Run MATLAB functions in a thread-based environment.
Parallel Computing Toolbox lets you leverage NVIDIA® GPUs directly from MATLAB using gpuArray. Over 500 MATLAB functions automatically execute on NVIDIA GPUs, including operations like fft, elementwise operations, and several linear algebra operations like lu and mldivide (backslash operator \). Key functions in multiple MATLAB and Simulink products, such as the Deep Learning Toolbox, are GPU-enabled. You can use GPUs without writing extra code, allowing you to focus on your application instead of tuning performance. Advanced developers can call CUDA code directly from MATLAB. Multiple GPUs can be utilized on desktops, computing clusters, and cloud environments.
Parallel Computing Toolbox extends tall arrays and embedded map-reduce capabilities in MATLAB for better performance on local workers. You can then scale tall arrays and reduce map data to additional resources using MATLAB Parallel Server on traditional clusters or Apache Spark™ and Hadoop® clusters. Distributed arrays can also be prototyped on desktops and scaled with MATLAB Parallel Server.
With Parallel Computing Toolbox, you can easily run multiple Simulink simulations simultaneously on multiple CPU cores. Easily execute a model with different inputs or parameter settings for Monte Carlo analyses, parameter sweeps, model testing, design of experiments, and model optimization.
Use the parsim function to run simulations in parallel. This function distributes simulations across multicore CPUs to accelerate overall simulation time. Parsim automates the creation of parallel pools, identifies file dependencies, and manages build artifacts, allowing you to focus on your design tasks. Parallel simulations can be executed interactively or in batch mode.
Simulation Manager integrates with parsim and can be used to monitor and visualize multiple simulations in a single window.
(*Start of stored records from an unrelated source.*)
-- ==== Sys2Proof/Machine/Dispatch.lean ====
section
/-!
DEFINITION. One arm per constructor of Instr: a direct call of the command's meaning.
-/
namespace Sys2Proof.Machine
open Sys2Proof
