/-- R7: what a write leaves in a bit of a register, by the access code of the field that holds it; R6, R8 with it: a bit of no
field keeps its value, and a bit set by hardware in the cycle of its clearing reads as 1 afterwards. -/
def Obligations.AccessCodesActBitByBit : Prop :=
  ∀ (r : Reg) (old v set : Word) (k : Nat), k < 64 →
    let x := (codeValue r old v (BitVec.allOnes 64) set).getLsbD k
    let under := fun c => r.info.fields.any fun f => decide (f.acc = c ∧ f.lo ≤ k ∧ k ≤ f.hi)
    ((under .RW || under .RWL || under .RWS || under .WO) = true → x = v.getLsbD k) ∧
    (under .W1C = true → x = if v.getLsbD k then set.getLsbD k else old.getLsbD k) ∧
    (under .W1S = true → x = (old.getLsbD k || v.getLsbD k)) ∧
    ((under .RW || under .RWL || under .RWS || under .WO || under .W1C || under .W1S) = false → x = old.getLsbD k)

/-- R7, R23: a register access that is in form, allowed and not closed completes; so does one of a function's MSI-X table (R243).
Rests also on the model's choices of log entries 8, 78, 79 and 147. -/
def Obligations.RegisterAccessesComplete : Prop :=
  ∀ (s : State) (w : Agent) (a : BitVec 48) (n : Nat) (v x : BitVec 64) (r : Reg) (i j o : Nat),
    csrShape a.toNat n = true → lmWindow a.toNat = none →
    (∀ f p k, vecWindow w a.toNat = some (f, p, k) → s.vecOpen w f = true → s.barClosed w (barAddr w a.toNat) = false →
      exec (.rcRead w a n x) s = .next { s with rdata := s.vecRead f p k n, rstat := 0 } ∧
      exec (.registerWrite w a n v x) s = .next { s.vecWrite f p k n v with rstat := 0 }) ∧
    (vecWindow w a.toNat = none → Reg.ofAddr (barAddr w a.toNat) = some (r, i, j, o) → s.barClosed w (barAddr w a.toNat) = false →
    let sh := if n = 8 then 0 else 8 * o
    let m : Word := if n = 8 then BitVec.allOnes 64 else 0xFFFFFFFF <<< sh
    (s.mayRead w r i = true → r ≠ .HSP_DBG_CHAL → exec (.rcRead w a n x) s =
      .next { s with rdata := s.csrValue (barAddr w a.toNat) n, rstat := 0, free := if r = .LOFT_MGMT_PINS then s.free + 1 else s.free }) ∧
    (s.mayRead w r i = false → exec (.rcRead w a n x) s = .next { s with rdata := 0, rstat := 0 }) ∧
    (s.mayWrite w r i = true → s.lockedOut r = false → r.info.kind = .plain → ∀ y,
      s.plainRule r i (s.rd r i j) (codeValue r (s.rd r i j) (v <<< sh) m (x <<< sh)) = .ok y →
        Gives (.registerWrite w a n v x) s fun t => t = { s with csr := t.csr, rstat := 0 } ∧ t.rd r i j = y ∧
          ∀ r' i' j', r'.key i' j' ≠ r.key i j → t.rd r' i' j' = s.rd r' i' j') ∧
    (s.mayWrite w r i = false ∨ s.lockedOut r = true → Gives (.registerWrite w a n v x) s fun t =>
      t = { s with chf := t.chf, rstat := 2 }))

/-- R9, R526: HSP_LOCK sets the lock; after it a write of a register with an RWL field leaves every register as it is and
PROTECTION_FAULT goes to the error ring's queue. R527, R528, R530: a protection-table write waits in the order it came; the oldest is then applied by every checker at once,
its reserved bits cleared. -/
def Obligations.LockAndProtectionWrites : Prop :=
  (∀ (s : State) (w : Agent) (v : BitVec 64),
     (Allowed s w .HSP_LOCK 0 0 → v.getLsbD 0 = true → Gives (.hspLock w v) s fun t => t.rd .HSP_LOCK 0 0 = 1 ∧ t.rdF .HSP_STATUS 0 0 48 48 = 1) ∧
     (Allowed s w .HSP_LOCK 0 0 → v.getLsbD 0 = false → exec (.hspLock w v) s = .next (okStat s)) ∧
     (s.rdF .HSP_STATUS 0 0 48 48 = 1 → ∀ (r : Reg) (i j o : Nat) (a : BitVec 48) (x : BitVec 64),
       csrShape a.toNat 8 = true → lmWindow a.toNat = none → vecWindow w a.toNat = none →
       Reg.ofAddr (barAddr w a.toNat) = some (r, i, j, o) → s.barClosed w (barAddr w a.toNat) = false →
       (r.info.fields.any fun f => decide (f.acc = .RWL)) = true → (mget dNil s.chf.errq (recSrc w).1).length < 6 →
       Gives (.registerWrite w a 8 v x) s fun t => t.csr = s.csr ∧ t.hasp = s.hasp ∧ t.rstat = 2 ∧
         ∃ e, mget dNil t.chf.errq (recSrc w).1 = mget dNil s.chf.errq (recSrc w).1 ++ [e] ∧ e.code = 2 ∧ e.addr = barAddr w a.toNat)) ∧
  (∀ (s : State) (w : Agent) (a : BitVec 48) (v : BitVec 64) (r : Reg) (i j o : Nat),
     (csrShape a.toNat 8 = true → lmWindow a.toNat = none → vecWindow w a.toNat = none →
       Reg.ofAddr (barAddr w a.toNat) = some (r, i, j, o) → s.barClosed w (barAddr w a.toNat) = false →
       s.mayWrite w r i = true → s.lockedOut r = false → r.info.kind = .prot →
       exec (.protectionTableWrite w a 8 v) s = .next ((okStat s).setHasp { s.hasp with
         wrq := s.hasp.wrq ++ [⟨r.idx, i, j, v, BitVec.allOnes 64, writerOf w⟩] })) ∧
     (∀ q ∈ [Reg.BND_SRAMWIN, .HOP_FN_HMBASE, .HOP_FN_HMSIZE, .HOP_FN_ARB, .WIN_MODEL_FN0, .WIN_MODEL_FN1], ∀ rest b,
       s.hasp.wrq = ⟨q.idx, i, 0, v, BitVec.allOnes 64, b⟩ :: rest →
       Gives .protectionWriteComplete s fun t => t = { s with csr := t.csr, hasp := { s.hasp with wrq := rest }, rstat := 0 } ∧
         t.rd q i 0 = v &&& q.mask [.RW] ∧ ∀ r' i' j', r'.key i' j' ≠ q.key i 0 → t.rd r' i' j' = s.rd r' i' j'))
You can select an individual simulation, view its details, and use the Simulation Data Inspector to review simulation results. Diagnostic tasks can also be performed, or simulations canceled.
In addition to using parsim and batchsim for running Simulink simulations, several Simulink products, including Simulink Design Optimization™, Reinforcement Learning Toolbox™, Simulink Test™, and Simulink Coverage™, offer parallel capabilities, allowing simulations to run in parallel without writing any code.
Prototype and debug applications on desktops or virtual desktops and scale them to clusters or clouds without recoding. Develop interactively and move to production with batch workflows.
Accelerate analysis and simulations by leveraging multiple high-performance CPU and GPU devices. Run MATLAB and Simulink directly on virtual machines in Amazon Web Services® (AWS) or Microsoft Azure® environments.
Prototype on your desktop and scale to a computing cluster or clouds without recoding. Simply switch your cluster profile from desktop to various execution environments.